**Aim of the exercise**
Where a line below holds the string "regs", that line goes into the answer.

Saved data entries
+ + + +
-- ==== Sys2Proof/Machine/Home.lean ====
section
/-!
DEFINITION. The home of a line: tokens and their holders (11 R335 to R337, R340; 10 R297), the slices of the system cache
(15 R392), and what the memory controllers count of write-backs (15 R399, R400).
-/

namespace Sys2Proof.Machine

/-! ## Budgets -/

/-- The card that governs an instance's job: the one its instance was released with (R362), else the loaded one. -/
def State.cardOf (s : State) (j : Nat) : BitVec 1024 :=
  match s.inst? j with
  | some i => i.card
  | none => match s.job? j with | some x => x.card | none => 0

/-- BUDGET and WINDOW of a job or class (R361, R403). -/
def State.budgetOf (s : State) (c : Charge) : Nat × Nat :=
  let cls := fun (i : Nat) => match s.classes[i]? with | some b => (b.budget.toNat, b.window.toNat) | none => (0, 10000)
  match c with
  | .job j => (field (s.cardOf j).toNat 256 64, max 1 (field (s.cardOf j).toNat 320 32))
  | .app => cls 0
  | .host => cls 1
  | .sensor => cls 2
  | .persist => cls 3

/-- The window of a party that holds a time (R400). -/
def windowStart (window t : Nat) : Nat := t - t % window

/-- A regulator's count of a party, zero where it has none yet. -/
def State.regCount (s : State) (g : Nat) (c : Charge) : RegCount :=
  (s.regs.find? fun r => r.g == g && decide (r.c = c)).getD
    { g := g, c := c, window := 0, count := 0, held := [], slice := [] }

def State.setRegCount (s : State) (r : RegCount) : State :=
  { s with regs := r :: s.regs.filter fun x => !(x.g == r.g && decide (x.c = r.c)) }

/-- The memory controller of a line; how lines spread over the 24 controllers is not stated (log entry 39). -/
def regulatorOf (ln : Nat) : Nat := Config.regulatorOf ln % 24

/-- A line written to LPDDR-6 is counted and never held (R400); for a job that is no longer loaded it counts for nothing
(R399).  A count of an earlier window starts again; one with held requests was rolled when TIME reached the window. -/
def State.tallyWrite (s : State) (ln : Nat) (c : Option Charge) : State :=
  match c with
  | none => s
  | some x =>
    let loaded := match x with | .job j => (match s.job? j with | some y => y.loaded | none => false) | _ => true
    if !loaded then s
    else
      let r := s.regCount (regulatorOf ln) x
      let ws := windowStart (s.budgetOf x).2 s.now
      s.setRegCount { r with window := ws, count := if r.window = ws then r.count + 64 else 64 }

/-- The reads of a party that has gone are waited for no longer. -/
def State.dropReads (s : State) (gone : Reader → Bool) : State :=
  if s.granted.isEmpty && s.regs.isEmpty then s
  else
    { s with granted := s.granted.filter fun q => !gone q.who
             regs := s.regs.map fun r => { r with held := r.held.filter fun q => !gone q.who,
                                                  slice := r.slice.filter fun q => !gone q.who } }

/-- The access that a party's admitted reads were for has been made. -/
def State.dropGranted (s : State) (who : Reader) : State := { s with granted := s.granted.filter fun q => q.who != who }

/-! ## The system cache -/

/-- The home slice of a line (R335). -/
def homeSlice (ln : Nat) : Nat := field ln 0 4 ^^^ field ln 4 4 ^^^ field ln 8 4 ^^^ field ln 12 4

/-- Two lines lie in one set of one slice: 8,192 sets of 24 ways make 12 MiB; which address bits select the set is not
stated (log entry 51). -/
def sameSysSet (a b : Nat) : Bool := homeSlice a == homeSlice b && a / 16 % 8192 == b / 16 % 8192

/-- The system cache holds the line. -/
def State.inSys (s : State) (ln : Nat) : Bool := s.sys.any fun e => e.line == ln

/-- The ways that a partition's requests may allocate into: its mask, or when that is zero the ways of no enabled
partition (R392). -/
def State.allocWays (s : State) (p : Nat) : BitVec 24 :=
  match s.parts[p]? with
  | none => 0
  | some pt =>
    if pt.ways != 0 then pt.ways
    else s.parts.foldl (fun m x => if x.en then m &&& ~~~x.ways else m) (BitVec.allOnes 24)

/-- Puts a line into a way of its set; a dirty line that it replaces is written to memory (R392, R399). -/
def State.sysPut (s : State) (ln way part : Nat) : State :=
  let gone := fun (e : SysLine) => sameSysSet e.line ln && e.way == way
  let s1 := (s.sys.filter fun e => gone e && e.dirty).foldl (fun st e => st.tallyWrite e.line e.charge) s
  { s1 with sys := { line := ln, way := way, part := part, dirty := false, charge := none } :: s1.sys.filter fun e => !gone e }

/-- A request that misses allocates its line into a way of its partition, a free one first; which line it replaces is not
stated (R392; log entries 11, 51).  A request without a PARTID allocates nothing. -/
def State.sysAlloc (s : State) (p : Option Nat) (ln : Nat) : State :=
  match p with
  | none => s
  | some q =>
    if s.inSys ln then s
    else
      let m := s.allocWays q
      let ws := (List.range 24).filter fun w => m.getLsbD w
      let used := s.sys.filter fun e => sameSysSet e.line ln
      if ws.isEmpty then s
      else
        match ws.find? fun w => !used.any fun e => e.way == w with
        | some w => s.sysPut ln w q
        | none => s.sysPut ln (ws.getD ((Config.freeValue (s.freeCtr * 2 ^ 64 + 2 ^ 62 + ln)).toNat % ws.length) 0) q

/-- Dirty data comes home: into the line of the system cache, or to memory, where it is counted (R392, R399). -/
def State.writeBack (s : State) (ln : Nat) (c : Option Charge) : State :=
  if s.inSys ln then
    { s with sys := s.sys.map fun e => if e.line == ln then { e with dirty := true, charge := c } else e }
  else s.tallyWrite ln c

/-- A write at the home by a request of a partition: into the system cache, which allocates unless the memory is uncached,
or to memory (R392, R399, R410). -/
def State.homeWrite (s : State) (p : Option Nat) (uncached : Bool) (c : Option Charge) (ln : Nat) : State :=
  (if uncached then s else s.sysAlloc p ln).writeBack ln c

/-! ## Range grants (R215, R216, R338) -/

/-- Byte a is an element byte of a grant (R215). -/
def Grant.covers (g : Grant) (a : Nat) : Bool :=
  if a < g.base then false
  else if g.stride = 0 then decide (a < g.base + g.width)
  else decide ((a - g.base) / g.stride < g.count) && decide ((a - g.base) % g.stride < g.width)

/-- The tokens of a granted byte that a grant holds: all 128 for a write grant, one for a read grant (R338). -/
def Grant.tokens (g : Grant) : Nat := if g.write then 128 else 1

/-- The tokens of a byte that the home holds beside the grants of other clusters than `cl` (R338). -/
def State.homeGrantTokens (s : State) (p : Nat) (cl : Option Nat) (a : Nat) : Nat :=
  128 - ((s.grants.filter fun g => g.part == p && some g.cl != cl && g.covers a).map Grant.tokens).foldl (· + ·) 0

/-- R338: another cluster's grant covers a byte of the access in a way that makes it wait: a write needs every token of
the byte, a read one. -/
def State.grantHolds (s : State) (p : Nat) (cl : Option Nat) (writes : Bool) (va n : Nat) : Bool :=
  !s.grants.isEmpty && (List.range n).any fun b =>
    if writes then s.homeGrantTokens p cl (va + b) != 128 else s.homeGrantTokens p cl (va + b) == 0

/-- The access lies wholly under grants of its own cluster that allow it (R216, R338). -/
def State.underGrant (s : State) (p cl : Nat) (writes : Bool) (va n : Nat) : Bool :=
  !s.grants.isEmpty && (List.range n).all fun b =>
    s.grants.any fun g => g.part == p && g.cl == cl && (g.write || !writes) && g.covers (va + b)

/-! ## Tokens -/

/-- The agent number of a holder (R398). -/
def agentOf : Holder → Nat
  | .cluster n => n
  | .pair p => 64 + p
  | .timetable => 102
/-- The generation of a line. -/
def State.gen (s : State) (line : Nat) : BitVec 16 := (s.gens.lookup line).getD 0
/-- The persistent request that the home of a line has active (R337). -/
def State.activeReq (s : State) (line : Nat) : Option TokReq := s.tokReqs.find? fun r => r.line == line && r.stage == 3
/-- The entry of a holder for a line. -/
def State.tokenHold (s : State) (h : Holder) (line : Nat) : Option TokenHold :=
  s.tokens.find? fun t => t.line == line && decide (t.holder = h)
/-- The tokens of a line at a holder. -/
def State.tokensAt (s : State) (h : Holder) (line : Nat) : Nat := match s.tokenHold h line with | some t => t.n | none => 0
/-- A holder has the owner token of a line. -/
def State.ownsAt (s : State) (h : Holder) (line : Nat) : Bool := match s.tokenHold h line with | some t => t.owner | none => false
/-- Tokens of a line in flight, of the current generation. -/
def State.tokensInFlight (s : State) (line : Nat) : Nat :=
  (s.tokMsgs.map fun m => match m with
    | .response l _ n _ g => if l = line ∧ g = s.gen line then n else 0 | .forward .. => 0).foldl (· + ·) 0
/-- The owner token of a line is in flight. -/
def State.ownerInFlight (s : State) (line : Nat) : Bool :=
  s.tokMsgs.any fun m => match m with | .response l _ _ o g => l == line && o && g == s.gen line | .forward .. => false
/-- Tokens of a line at the home: 128 less what the holders and the messages in flight carry (R335). -/
def State.homeTokens (s : State) (line : Nat) : Nat :=
  128 - ((s.tokens.filter fun t => t.line == line).map (·.n)).foldl (· + ·) 0 - s.tokensInFlight line
/-- The holder with the owner token of a line. -/
def State.ownerOf (s : State) (line : Nat) : Option TokenHold := s.tokens.find? fun t => t.line == line && t.owner
/-- The home has the owner token: no holder has it and no message of the current generation carries it. -/
def State.homeOwns (s : State) (line : Nat) : Bool := (s.ownerOf line).isNone && !s.ownerInFlight line
/-- The holders that take part in coherence. -/
def State.joinedHolders (s : State) : List Holder :=
  ((List.range 64).map Holder.cluster ++ (List.range 8).map Holder.pair ++ [Holder.timetable]).filter s.joinedIn

/-- What a place with n tokens, one of them the owner token or not, sends in answer to a request: tokens and whether the
owner token is among them (R336). -/
def tokenAnswer (n : Nat) (owner wr : Bool) : Nat × Bool :=
  if wr then (n, owner)
  else if owner then (if 1 < n then (1, false) else (n, true)) else (0, false)

/-- The ways of a cluster's cache: its CACHE banks (R297). -/
def State.cacheWays (s : State) (n : Nat) : List Nat :=
  match s.clusters[n]? with
  | some c => (List.range c.modes.length).filter fun b => c.modes.getD b .scratch == .cache
  | none => []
+ + + +
**Solution to the problem**
  (s.regs.find? fun r => r.g == g && decide (r.c = c)).getD
  { s with regs := r :: s.regs.filter fun x => !(x.g == r.g && decide (x.c = r.c)) }
  if s.granted.isEmpty && s.regs.isEmpty then s
             regs := s.regs.map fun r => { r with held := r.held.filter fun q => !gone q.who,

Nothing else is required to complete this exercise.